A first slow-ball wicket in the books for Scrappy meant there were three to go with just six overs remaining.
Chungy entered the fray from the far end, in hot pursuit of his 50th recorded wicket for the club to go with his fine innings earlier on. He would only have to wait 12 balls for it, as the ball popped up into the safe hands of King Louis in the gully region. Eight down, two to go, and a personal milestone chalked off for Chungy.
However the innings was far from one way traffic, as the Borden skipper remained steady throughout, punishing any errant bowling, and more than reminding us that we were in for a proper game. It would not be given up without a fight. Tidy rotation of strike and boundaries to boot killed off another three overs, leaving us with two wickets to find in just 18 deliveries.
Sensing the need to mix things up again, Skip turned back to Dickie to work some magic. A 6 off the third ball of the over wasn’t quite the result we were looking for, as the count of remaining deliveries edged towards single figures. But cometh the hour, cometh the plan. The trap set, the delivery perfect, and having dropped one in the deep earlier on in the game, Skip calmly collects a huge wicket out in the deep at long off. A flood of excitement, with fielders darting in from all angles to recognise the moment, and to applaud the opposition captain for an excellent innings of 83.

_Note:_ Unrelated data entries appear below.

-- ==== Sys2Proof/Machine/Dispatch.lean ====
section
/-! DEFINITION. What each command does: one arm per constructor of `Instr`, one call of that command's meaning. -/

namespace Sys2Proof.Machine

/-- A command's effect on everything but the queue of waiting commands. -/
def exec (i : Instr) (s : State) : Host.Outcome State Fault Refusal :=
  match i with
  | .enrol h tool cls loc life => Sys2Proof.Machine.execEnrol h tool cls loc life s
  | .retire h tool => Sys2Proof.Machine.execRetire h tool s
  | .hold h tool => Sys2Proof.Machine.execHold h tool s
  | .releaseHold h tool regrind => Sys2Proof.Machine.execReleaseHold h tool regrind s
  | .moveBin h tool loc => Sys2Proof.Machine.execMoveBin h tool loc s
  | .queryTool h tool => Sys2Proof.Machine.execQueryTool h tool s
  | .findClass h cls start => Sys2Proof.Machine.execFindClass h cls start s
  | .defineClass h cls shape policy => Sys2Proof.Machine.execDefineClass h cls shape policy s
  | .queryClass h cls => Sys2Proof.Machine.execQueryClass h cls s
  | .deleteClass h cls => Sys2Proof.Machine.execDeleteClass h cls s
  | .stats h cls clear => Sys2Proof.Machine.execStats h cls clear s
  | .calGeometry h station values => Sys2Proof.Machine.execCalGeometry h station values s
  | .calCorrection h station values => Sys2Proof.Machine.execCalCorrection h station values s
  | .configureStation h station window => Sys2Proof.Machine.execConfigureStation h station window s
  | .queryStation h station => Sys2Proof.Machine.execQueryStation h station s
  | .holdByCalibration h station generation => Sys2Proof.Machine.execHoldByCalibration h station generation s
  | .gaugeBegin h tool => Sys2Proof.Machine.execGaugeBegin h tool s
  | .gaugePoint h z x => Sys2Proof.Machine.execGaugePoint h z x s
  | .gaugeEnd h temperature => Sys2Proof.Machine.execGaugeEnd h temperature s
  | .gaugeAbort h => Sys2Proof.Machine.execGaugeAbort h s
  | .issue h form => Sys2Proof.Machine.execIssue h form s
  | .cancel h ticket tag => Sys2Proof.Machine.execCancel h ticket tag s
  | .returnTool h tool loc => Sys2Proof.Machine.execReturnTool h tool loc s
  | .setIssueMode h on => Sys2Proof.Machine.execSetIssueMode h on s
  | .queryIssue h cls start => Sys2Proof.Machine.execQueryIssue h cls start s
  | .queryTicket h ticket => Sys2Proof.Machine.execQueryTicket h ticket s
  | .configureChannel h channel enabled openWindow takeWindow => Sys2Proof.Machine.execConfigureChannel h channel enabled openWindow takeWindow s
  | .clearChannel h channel => Sys2Proof.Machine.execClearChannel h channel s
  | .handover h ticket tag => Sys2Proof.Machine.execHandover h ticket tag s
  | .queryChannel h channel start => Sys2Proof.Machine.execQueryChannel h channel start s
  | .queryHandover h start => Sys2Proof.Machine.execQueryHandover h start s
  | .mount h tool pocket => Sys2Proof.Machine.execMount h tool pocket s
  | .dismount h pocket => Sys2Proof.Machine.execDismount h pocket s
  | .protect h pocket => Sys2Proof.Machine.execProtect h pocket s
  | .unprotect h pocket => Sys2Proof.Machine.execUnprotect h pocket s
  | .adjust h tool lengthDelta radiusDelta => Sys2Proof.Machine.execAdjust h tool lengthDelta radiusDelta s
  | .resendHandoff h machine pocket => Sys2Proof.Machine.execResendHandoff h machine pocket s
  | .queryPocket h machine pocket => Sys2Proof.Machine.execQueryPocket h machine pocket s
  | .storeProgram h program bytes => Sys2Proof.Machine.execStoreProgram h program bytes s
  | .queryProgram h program => Sys2Proof.Machine.execQueryProgram h program s
  | .renderTest h program tool offset => Sys2Proof.Machine.execRenderTest h program tool offset s
  | .usage h pocket amount => Sys2Proof.Machine.execUsage h pocket amount s
  | .setSweep h period => Sys2Proof.Machine.execSetSweep h period s
  | .setClient h client form => Sys2Proof.Machine.execSetClient h client form s
  | .queryClient h client => Sys2Proof.Machine.execQueryClient h client s
  | .attention h choice => Sys2Proof.Machine.execAttention h choice s
  | .setEnables h enables => Sys2Proof.Machine.execSetEnables h enables s
  | .restart h => Sys2Proof.Machine.execRestart h s
  | .wipe h => Sys2Proof.Machine.execWipe h s
  | .identify h => Sys2Proof.Machine.execIdentify h s
  | .malformedMessage words => Sys2Proof.Machine.execMalformedMessage words s
  | .messageRead => Sys2Proof.Machine.execMessageRead s
  | .opened channel => Sys2Proof.Machine.execOpened channel s
  | .closed channel => Sys2Proof.Machine.execClosed channel s
  | .openWindowExpiry channel => Sys2Proof.Machine.execOpenWindowExpiry channel s
  | .takeWindowExpiry channel => Sys2Proof.Machine.execTakeWindowExpiry channel s
  | .gaugeWindowExpiry station => Sys2Proof.Machine.execGaugeWindowExpiry station s
  | .sweep => Sys2Proof.Machine.execSweep s
  | .reset retain closedInputs => Sys2Proof.Machine.execReset retain closedInputs s
  | .pendingStart => Sys2Proof.Machine.execPendingStart s
  | .messageWordWritten word => Sys2Proof.Machine.execMessageWordWritten word s

end Sys2Proof.Machine
end

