/-- A sweep begins a new interval, ages every measurement, holds each READY tool whose measurement has reached its
validity, counts the out age of each OUT tool and marks it overdue at the limit, and ages the waiting tickets, which
expire at the wait limit or are promoted at the promotion age; it offers nothing (R103, R175, R177 to R180). In a hall
that meets its law, the held tools leave their chains and usable counts; the notices are OVERDUE in slot order and one
LOW-STOCK for each class that becomes low, then EXPIRED in queue order, as far as the outbound queue holds them; their
flags are set; and a wait queue holds its STOP tickets, the promoted PLAN tickets, the other PLAN tickets and its STOCK
tickets, each in the order they stood (R34, R35, R103, R177 to R180, R190). -/
def Obligations.SweepAgesToolsAndTickets : Prop :=
  ∀ s : State, TablesLaw s.hall → (s.hall.waitQueues.flatMap Prod.snd).Nodup →
    let up := fun n : Nat => if n < 65535 then n + 1 else 65535
    ∃ t, exec .sweep s = .next t ∧
      t.hall.sweep = ⟨s.hall.sweep.period, s.hall.sweep.period, 0⟩ ∧
      (∀ slot, s.hall.records.get slot = none → t.hall.records.get slot = none) ∧
      (∀ slot r c, s.hall.records.get slot = some r → s.hall.classes.get r.cls = some c →
        let aged := { r with measured := r.measured.map fun x => (x.1, { x.2 with age := up x.2.age }) }
        let stale := ∃ g m, aged.measured = some (g, m) ∧ 0 < c.policy.validity ∧ c.policy.validity ≤ m.age
        let out := up r.outAge
        let late := 0 < c.policy.outLimit ∧ c.policy.outLimit ≤ out
        (r.status = .ready → stale → t.hall.records.get slot = some { aged with status := .held .stale }) ∧
        (r.status = .ready → ¬stale → t.hall.records.get slot = some aged) ∧
        (r.status = .out → late → t.hall.records.get slot = some { aged with outAge := out, overdue := true }) ∧
        (r.status = .out → ¬late → t.hall.records.get slot = some { aged with outAge := out }) ∧
        (r.status ≠ .ready → r.status ≠ .out → t.hall.records.get slot = some aged)) ∧
      (∀ n, n ∉ s.hall.waitQueues.flatMap Prod.snd → t.hall.tickets.get n = s.hall.tickets.get n) ∧
      (∀ n u c, n ∈ s.hall.waitQueues.flatMap Prod.snd → s.hall.tickets.get n = some u →
        s.hall.classes.get u.cls = some c →
        let age := up u.age
        let expires := 0 < c.policy.waitLimit ∧ c.policy.waitLimit ≤ age
        let promoted := u.band = .plan ∧ 0 < c.policy.promotionAge ∧ c.policy.promotionAge ≤ age
        (expires → t.hall.tickets.get n = none) ∧
        (¬expires → promoted → t.hall.tickets.get n = some { u with age := age, band := .stop }) ∧
        (¬expires → ¬promoted → t.hall.tickets.get n = some { u with age := age })) ∧
      t.hall.stations = s.hall.stations ∧ t.hall.channels = s.hall.channels ∧ t.hall.bindings = s.hall.bindings ∧
      t.hall.handover = s.hall.handover ∧ t.hall.index = s.hall.index ∧ t.hall.programs = s.hall.programs ∧
      t.hall.clients = s.hall.clients ∧ t.hall.mode = s.hall.mode ∧
      (HallLaw s.hall → s.roomFor 0 →
        let held := fun r : Record => decide (r.status = .ready ∧ ∃ c ∈ s.hall.classes.get r.cls, ∃ x ∈ r.measured,
          0 < c.policy.validity ∧ c.policy.validity ≤ up x.2.age)
        let lost := fun cls : Nat => s.hall.records.count fun r => held r && decide (r.cls = cls)
        let expired := fun n : Nat => decide (∃ u ∈ s.hall.tickets.get n, ∃ c ∈ s.hall.classes.get u.cls,
          0 < c.policy.waitLimit ∧ c.policy.waitLimit ≤ up u.age)
        let promoted := fun n : Nat => decide (∃ u ∈ s.hall.tickets.get n, ∃ c ∈ s.hall.classes.get u.cls,
          u.band = .plan ∧ 0 < c.policy.promotionAge ∧ c.policy.promotionAge ≤ up u.age)
        let inBand := fun (b : Band) (n : Nat) => decide (∃ u ∈ s.hall.tickets.get n, u.band = b)
        let overdue := s.hall.records.filterMap fun e => (s.hall.classes.get e.2.cls).bind fun c =>
          if e.2.status = .out ∧ e.2.overdue = false ∧ 0 < c.policy.outLimit ∧ c.policy.outLimit ≤ up e.2.outAge then
            some (Notice.mk .overdue 255#8 [natWord e.2.tool, natWord e.1, natWord e.2.cls, natWord (e.2.dest.getD 0),
              natWord (up e.2.outAge), natWord c.policy.outLimit])
          else none
        let low := s.hall.classes.filterMap fun e =>
          if e.2.low = false ∧ e.2.usable - lost e.1 < e.2.policy.minStock then
            some (Notice.mk .lowStock 255#8
              [natWord e.1, natWord (e.2.policy.minStock - 1), natWord e.2.policy.minStock])
          else none
        let ended := (s.hall.waitQueues.flatMap Prod.snd).filterMap fun n => (s.hall.tickets.get n).bind fun u =>
          if expired n then
            some (Notice.mk .expired (BitVec.ofNat 8 u.requester)
              [natWord n, u.tag, natWord u.cls, natWord u.band.code, natWord (up u.age)])
          else none
        (∀ cls, t.hall.chains.list cls = (s.hall.chains.list cls).filter fun slot =>
          decide (¬∃ r ∈ s.hall.records.get slot, held r = true)) ∧
        (∀ cls c, s.hall.classes.get cls = some c → t.hall.classes.get cls = some { c with
          usable := c.usable - lost cls, low := decide (c.usable - lost cls < c.policy.minStock) }) ∧
        (∀ cls, let queue := (s.hall.waitQueues.list cls).filter fun n => !expired n
          t.hall.waitQueues.list cls = queue.filter (inBand .stop) ++ queue.filter promoted ++
            queue.filter (fun n => inBand .plan n && !promoted n) ++ queue.filter (inBand .stock)) ∧
        ∃ lifeNotices : List Notice,
          lifeNotices.filter (fun x => decide (x.kind = .overdue)) = overdue ∧
          (lifeNotices.filter fun x => decide (x.kind ≠ .overdue)).Perm low ∧
          t.port.outbound =
            (s.port.outbound ++ (lifeNotices ++ ended).map OutMessage.notice).take (32 - s.port.kept) ∧
          t.hall.flags = s.hall.flags ||| (if overdue = [] then 0 else 0x10#7) ||| (if low = [] then 0 else 0x08#7) |||
            (if s.roomFor (lifeNotices ++ ended).length then 0 else 0x01#7))
end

New batsman in. The equation was simple. One wicket – 12 deliveries.
Luckily, all it took was two, as Scrappy’s slow-ball magic snared another victim, who popped it up off bat and pad into Dickie’s warm and loving embrace. Victory by 94 runs, with 10 balls to spare.
Garratt, R., 3-25 (7.2)
East, A., 2-15 (7)
Pusey, R., 2-29 (6)
Chung, M., 1-10 (3)
A great result made possible by some clever thinking, tough decisions, and selfless performances from those at the top of the tree (no more smoke being blown up arses that way, I promise.)
Billy deservedly got to take home Big Pat this week, with special acknowledgement for not only the Skipper, but also Walkie who did an excellent job umpiring the full game.
With the course corrected after last week’s blip, all that was left was a trip to the pub to round things off properly. Fun and merriment for all.
Apart from Scrappy, who smacked himself in the face with the car door and took a lovely chunk off his front tooth (already fixed though, thankfully).
On we roll. Next stop, back to the Oakfield Wok.